As a data analyst, you will have a key role in every modern company’s ecosystem. Your ability to guide organisations to make informed decisions using relevant and up-to-date information based on real-world data makes you a highly desired addition to any team. Effective data analysis can isolate workflow issues, reduce operational costs, identify inefficient processes and contribute to solving critical challenges.

The first year of this two year study program is identical to the Data Analyst one year program. You can still apply directly into this two year program, and secure your place for the full two years.

The second year moves into more advanced areas of data analysis, with courses like Databases and Cloud Services, Programmatic Data Analysis, Critical Data Thinking, Big Data and Advanced Topics, and Interactive Dashboards. This two-year program will make you even more employable to modern and forward-thinking companies.

The programme is aimed at people interested in real-world data and how cold hard numbers and heuristics can be used to shape decision-making using data from other fields of knowledge. This will enable analysts to learn how to leverage results better, visualise information for non-analyst consumption, and report findings elegantly and effectively.

Data Analyst Noroff

Programme objectives

The first year of the program focuses on strong theoretical understanding of analytical models accompanied by practical implementations using industry standard tools, such as Microsoft Excel, Google Spreadsheets, and related technologies. Once the foundation is laid, you will be engaged with how data is collected, stored, organized, analyzed, interpreted, visualized and reported.

This second year expands the technical competency to incorporate more data analytical tools, large data collections and processes for connecting to and querying local or remote databases. You will learn how to solve data problems using industry-relevant statistical tools programmatically.

Advanced data concepts are introduced throughout the second year, allowing you to construct real-world solutions to a broad area of problems. Industry requirements have outlined the need to expand your understanding of business intelligence concepts, data sustainability, and GDPR legal compliance.
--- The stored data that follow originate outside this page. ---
-- ==== Sys2Proof/Laws/PerInstr.lean ====
section
/-! SUPPORT. What a well-formed command names exists on the part: one lemma per command. -/

namespace Sys2Proof.Laws.Range

/-- The partitions (10 R388) that a command names. -/
def parts : Instr → List Nat
  | .rdmaWriteLoad _ p _ _ _ _ => [p]
  | .rdmaWriteTuneStaging _ p _ _ _ => [p]
  | .rdmaWriteMask _ p _ _ _ => [p]
  | .rdmaFirewallRefuse p _ => [p]
  | .tuningLoad _ p => [p]
  | .tuningAbort _ p => [p]
  | .tuningVerifyDone p => [p]
  | .tuningBarrierReached p => [p]
  | .tuningBarrierTimeout p => [p]
  | .mapBarrier p => [p]
  | .partitionResetDone p => [p]
  | .stageResetDone p _ => [p]
  | .bridgeTensorPass p _ _ _ _ _ => [p]
  | .batchFormation p => [p]
  | .schedulerResume p => [p]
  | .farPrefetchStart p _ _ _ => [p]
  | .epochRetireBy p _ => [p]
  | _ => []

/-- The Fret dies, Bridge dies or pairs (01 R1, R5) that a command names. -/
def dies : Instr → List Nat
  | .tileTest _ f _ _ => [f]
  | .tileReinstate _ f _ _ => [f]
  | .trackerClear _ f _ _ _ => [f]
  | .dieResetDone n => [n]
  | .firewallFlitDiscard b _ => [b]
  | .sliceArrival f _ _ _ _ _ _ => [f]
  | .passStart f _ _ _ => [f]
  | .pluck f _ _ _ _ _ => [f]
  | .encorePassEnd f _ _ => [f]
  | .groupHandon f _ _ _ => [f]
  | .reconvertResult f _ _ _ _ _ _ => [f]
  | .columnRecomputeDone f _ _ _ => [f]
  | .groupRecomputeDone f _ _ _ => [f]
  | .fetchedRowArrival f _ _ _ => [f]
  | .repairSwap f _ _ => [f]
  | .planeLoadStart f _ _ _ => [f]
  | .rowSegmentArrival f _ _ _ _ _ _ _ => [f]
  | .loadEndMarker f _ _ _ => [f]
  | .planeDrained f _ _ _ _ => [f]
  | .droneSampleDone f _ => [f]
  | .droneRefit f _ _ _ _ => [f]
  | .qualityPublish f _ _ => [f]
  | .foldWindowEnd f _ _ => [f]
  | .passEnd f _ _ => [f]
  | .tailpieceTermArrival f _ _ _ => [f]
  | .tailpieceDataFlit f _ _ _ _ => [f]
  | .treeResult f _ _ _ _ _ => [f]
  | .bufferSealed f _ _ _ _ => [f]
  | .bufferDrainStart f _ _ _ _ => [f]
  | .bufferDrainDone f _ _ _ => [f]
  | .bridgeTensorPass _ b _ _ _ _ => [b]
  | .selftestStart f _ _ => [f]
  | .selftestResult f _ _ _ _ _ _ => [f]
  | .periodicScanDue f _ _ => [f]
  | .observationEnd f _ _ => [f]
  | .hbmPatrolScrub b _ _ _ => [b]
  | .kvAppendPiece b _ _ _ _ _ _ _ _ _ => [b]
  | .attentionStep b _ _ _ => [b]
  | .attentionOutput b _ _ _ _ => [b]
  | .stagingFlushAck b _ _ _ => [b]
  | .editPublish b _ => [b]
  | .generationEnd b => [b]
  | .stagePassTimeout f _ _ => [f]
  | .farReadTimeout b _ => [b]
  | .editDataTransferDone b _ => [b]
  | .exactGroupDone f _ _ _ => [f]
  | _ => []

/-- The courses of a Fret die (01 R2) that a command names. -/
def courses : Instr → List Nat
  | .tileTest _ _ c _ => [c]
  | .tileReinstate _ _ c _ => [c]
  | .trackerClear _ _ c _ _ => [c]
  | .sliceArrival _ c _ _ _ _ _ => [c]
  | .passStart _ c _ _ => [c]
  | .pluck _ c _ _ _ _ => [c]
  | .encorePassEnd _ c _ => [c]
  | .groupHandon _ c _ _ => [c]
  | .reconvertResult _ c _ _ _ _ _ => [c]
  | .columnRecomputeDone _ c _ _ => [c]
  | .groupRecomputeDone _ c _ _ => [c]
  | .fetchedRowArrival _ c _ _ => [c]
  | .repairSwap _ c _ => [c]
  | .planeLoadStart _ c _ _ => [c]
  | .rowSegmentArrival _ c _ _ _ _ _ _ => [c]
  | .loadEndMarker _ c _ _ => [c]
  | .planeDrained _ c _ _ _ => [c]
  | .droneSampleDone _ c => [c]
  | .droneRefit _ c _ _ _ => [c]
  | .qualityPublish _ c _ => [c]
  | .foldWindowEnd _ c _ => [c]
  | .passEnd _ c _ => [c]
  | .tailpieceTermArrival _ c _ _ => [c]
  | .tailpieceDataFlit _ c _ _ _ => [c]
  | .treeResult _ c _ _ _ _ => [c]
  | .bufferSealed _ c _ _ _ => [c]
  | .bufferDrainStart _ c _ _ _ => [c]
  | .bufferDrainDone _ c _ _ => [c]
  | .selftestStart _ c _ => [c]
  | .selftestResult _ c _ _ _ _ _ => [c]
  | .periodicScanDue _ c _ => [c]
  | .observationEnd _ c _ => [c]
  | .stagePassTimeout _ c _ => [c]
  | .exactGroupDone _ c _ _ => [c]
  | _ => []

/-- The physical tiles of a course, the spare among them (01 R3) that a command names. -/
def tiles : Instr → List Nat
  | .tileTest _ _ _ t => [t]
  | .tileReinstate _ _ _ t => [t]
  | .trackerClear _ _ _ t _ => [t]
  | .groupHandon _ _ t _ => [t]
  | .reconvertResult _ _ t _ _ _ _ => [t]
  | .columnRecomputeDone _ _ t _ => [t]
  | .groupRecomputeDone _ _ t _ => [t]
  | .repairSwap _ _ t => [t]
  | .planeLoadStart _ _ t _ => [t]
  | .rowSegmentArrival _ _ t _ _ _ _ _ => [t]
  | .loadEndMarker _ _ t _ => [t]
  | .planeDrained _ _ t _ _ => [t]
  | .droneRefit _ _ t _ _ => [t]
  | .qualityPublish _ _ t => [t]
  | .selftestStart _ _ t => [t]
  | .selftestResult _ _ t _ _ _ _ => [t]
  | .periodicScanDue _ _ t => [t]
  | .observationEnd _ _ t => [t]
  | _ => []

/-- The stage slots of a course (02 R56) that a command names. -/
def slots : Instr → List Nat
  | .passStart _ _ sl _ => [sl]
  | .encorePassEnd _ _ sl => [sl]
  | .foldWindowEnd _ _ sl => [sl]
  | .passEnd _ _ sl => [sl]
  | .tailpieceDataFlit _ _ sl _ _ => [sl]
  | .treeResult _ _ sl _ _ _ => [sl]
  | .bufferSealed _ _ sl _ _ => [sl]
  | .bufferDrainStart _ _ sl _ _ => [sl]
  | .bufferDrainDone _ _ sl _ => [sl]
  | .stagePassTimeout _ _ sl => [sl]
  | .exactGroupDone _ _ sl _ => [sl]
  | _ => []

/-- The entries of the stream table (10 R388) that a command names. -/
def streams : Instr → List Nat
  | .tokenRecordArrival i => [i]
  | .sliceArrival _ _ _ stream _ _ _ => [stream]
  | .tailpieceDataFlit _ _ _ stream _ => [stream]
  | .bridgeTensorPass _ _ _ stream _ _ => [stream]
  | .kvAppendPiece _ i _ _ _ _ _ _ _ _ => [i]
  | .attentionStep _ i _ _ => [i]
  | .attentionOutput _ i _ _ _ => [i]
  | .stagingFlushAck _ i _ _ => [i]
  | .stepBoundary i => [i]
  | .draftStepDone i _ => [i]
  | .pickSample i _ => [i]
  | .deadlineReached i => [i]
  | .parkExpiry i => [i]
  | .kvHoldTimeout i => [i]
  | .atRiskTtft i => [i]
  | _ => []

/-- Partitions, dies, courses, tiles, stage slots and stream entries that the part has. -/
def Exist (ps ds cs ts ss is : List Nat) : Prop :=
  (∀ x ∈ ps, x < 32) ∧ (∀ x ∈ ds, x < 12) ∧ (∀ x ∈ cs, x < 16) ∧ (∀ x ∈ ts, x < 33) ∧ (∀ x ∈ ss, x < 4) ∧ (∀ x ∈ is, x < 262144)

/-- A well-formed command names only what the part has. -/
def Statement (i : Instr) : Prop := WellFormed i = true → Exist (parts i) (dies i) (courses i) (tiles i) (slots i) (streams i)

theorem exist_nil : Exist [] [] [] [] [] [] := by simp [Exist]
theorem okPart_iff (p : Nat) : okPart p = true ↔ p < 32 := by simp [okPart]
theorem okDie_iff (n : Nat) : okDie n = true ↔ n < 12 := by simp [okDie]
theorem okFc_iff (f c : Nat) : okFc f c = true ↔ f < 12 ∧ c < 16 := by simp [okFc, okDie]
theorem okFct_iff (f c t : Nat) : okFct f c t = true ↔ (f < 12 ∧ c < 16) ∧ t < 33 := by simp [okFct, okFc, okDie, okTile]
theorem okSlot_iff (s : Nat) : okSlot s = true ↔ s < 4 := by simp [okSlot]
theorem okStream_iff (i : Nat) : okStream i = true ↔ i < 262144 := by simp [okStream]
Courses in Data Analyst, first year:

  • Data Analysis Fundamentals
  • Data Driven Decision-Making
  • Spreadsheet Fundamentals
  • Statistical Tools
  • Semester Project
  • Evaluation of Outcomes
  • Data Visualization
  • Analysis Reporting
  • Exam Project

Courses in Data Analyst, second year:

  • Databases and Cloud Services
  • Programming Fundamentals
  • Programmatic Data Analysis
  • Semester Project
  • Industry Tools
  • Critical Data Thinking
  • Big Data and Advanced Topics
  • Interactive Dashboards
  • Exam Project

Learning outcomes for the first year can be found on this page. Here follow the learning outcomes for the second year:

The Candidate...

  • has knowledge of concepts and theories that are used in the field of data analysis
  • has knowledge of databases, cloud services and native cloud tools that are used in the field of data analysis
  • has knowledge of programming and programmatic data analysis
  • has knowledge of industry-relevant mutually exclusive tools that are used in the field data analysis
  • has knowledge of essential concepts and theories that are used in data science and engineering in relation to Big Data and data analysis
  • has knowledge of dashboard theory, universal design principles and interactive dashboard development
  • can assess own work within data analysis in relation to relevant regulations and guidelines for GDPR, data maintenance and critical data thinking
  • is familiar with the history, traditions, distinctive nature and place in society of the data analysis discipline
  • has insight into own opportunities for development in the field of data analysis
  • can explain vocational choices in the field of data analysis
  • can explain vocational choices of tools, methods and techniques for data analysis
  • can reflect over own vocational practice into the field of data analysis and adjust it under supervision
  • can reflect on own choices of relevant data analysis tools and work methods and adjust under supervision
  • can find and refer to information and vocational material and assess its relevance to data analysis
  • can find and interact with data from large data sources such as on-premises databases and cloud-based systems
  • can find applicable data models for data sets during a project planning phase
  • can plan and carry out data analysis tasks and projects alone or as part of a group and in accordance with ethical requirements of data maintenance and GDPR principles and practices
  • can exchange points of view with others with a background in the data analysis discipline and participate in discussions about the development of good practice
  • can contribute to organisational quality assurance, streamlining and optimisation through data analysis practices
  • can contribute to solving practical problems relating to the data lifecycle through computational thinking techniques
  • can contribute to data safety by considering security measures during each phase of any data analysis project

We recommend the following specifications for a Windows-based machine, but M1 or M2 MacOS-based devices would also be suitable:
500 GB Hard drive (or 250 GB + cloud storage, e.g. Dropbox, OneDrive, Google Drive (recommended).
16 GB RAM.
Core i7 processor.

Job opportunities

You will be able to work in both national and international companies in need of data analysts. Data analysts have a crucial role in every modern company's ecosystem. After graduation, you are qualified for employment as: Financial analysis, Marketing analysis, Logistics analysis, General data analysis, and Technical analysis.

Get Study Guidance

Do you have questions about the program or your education choice in general? Register and get free study guidance.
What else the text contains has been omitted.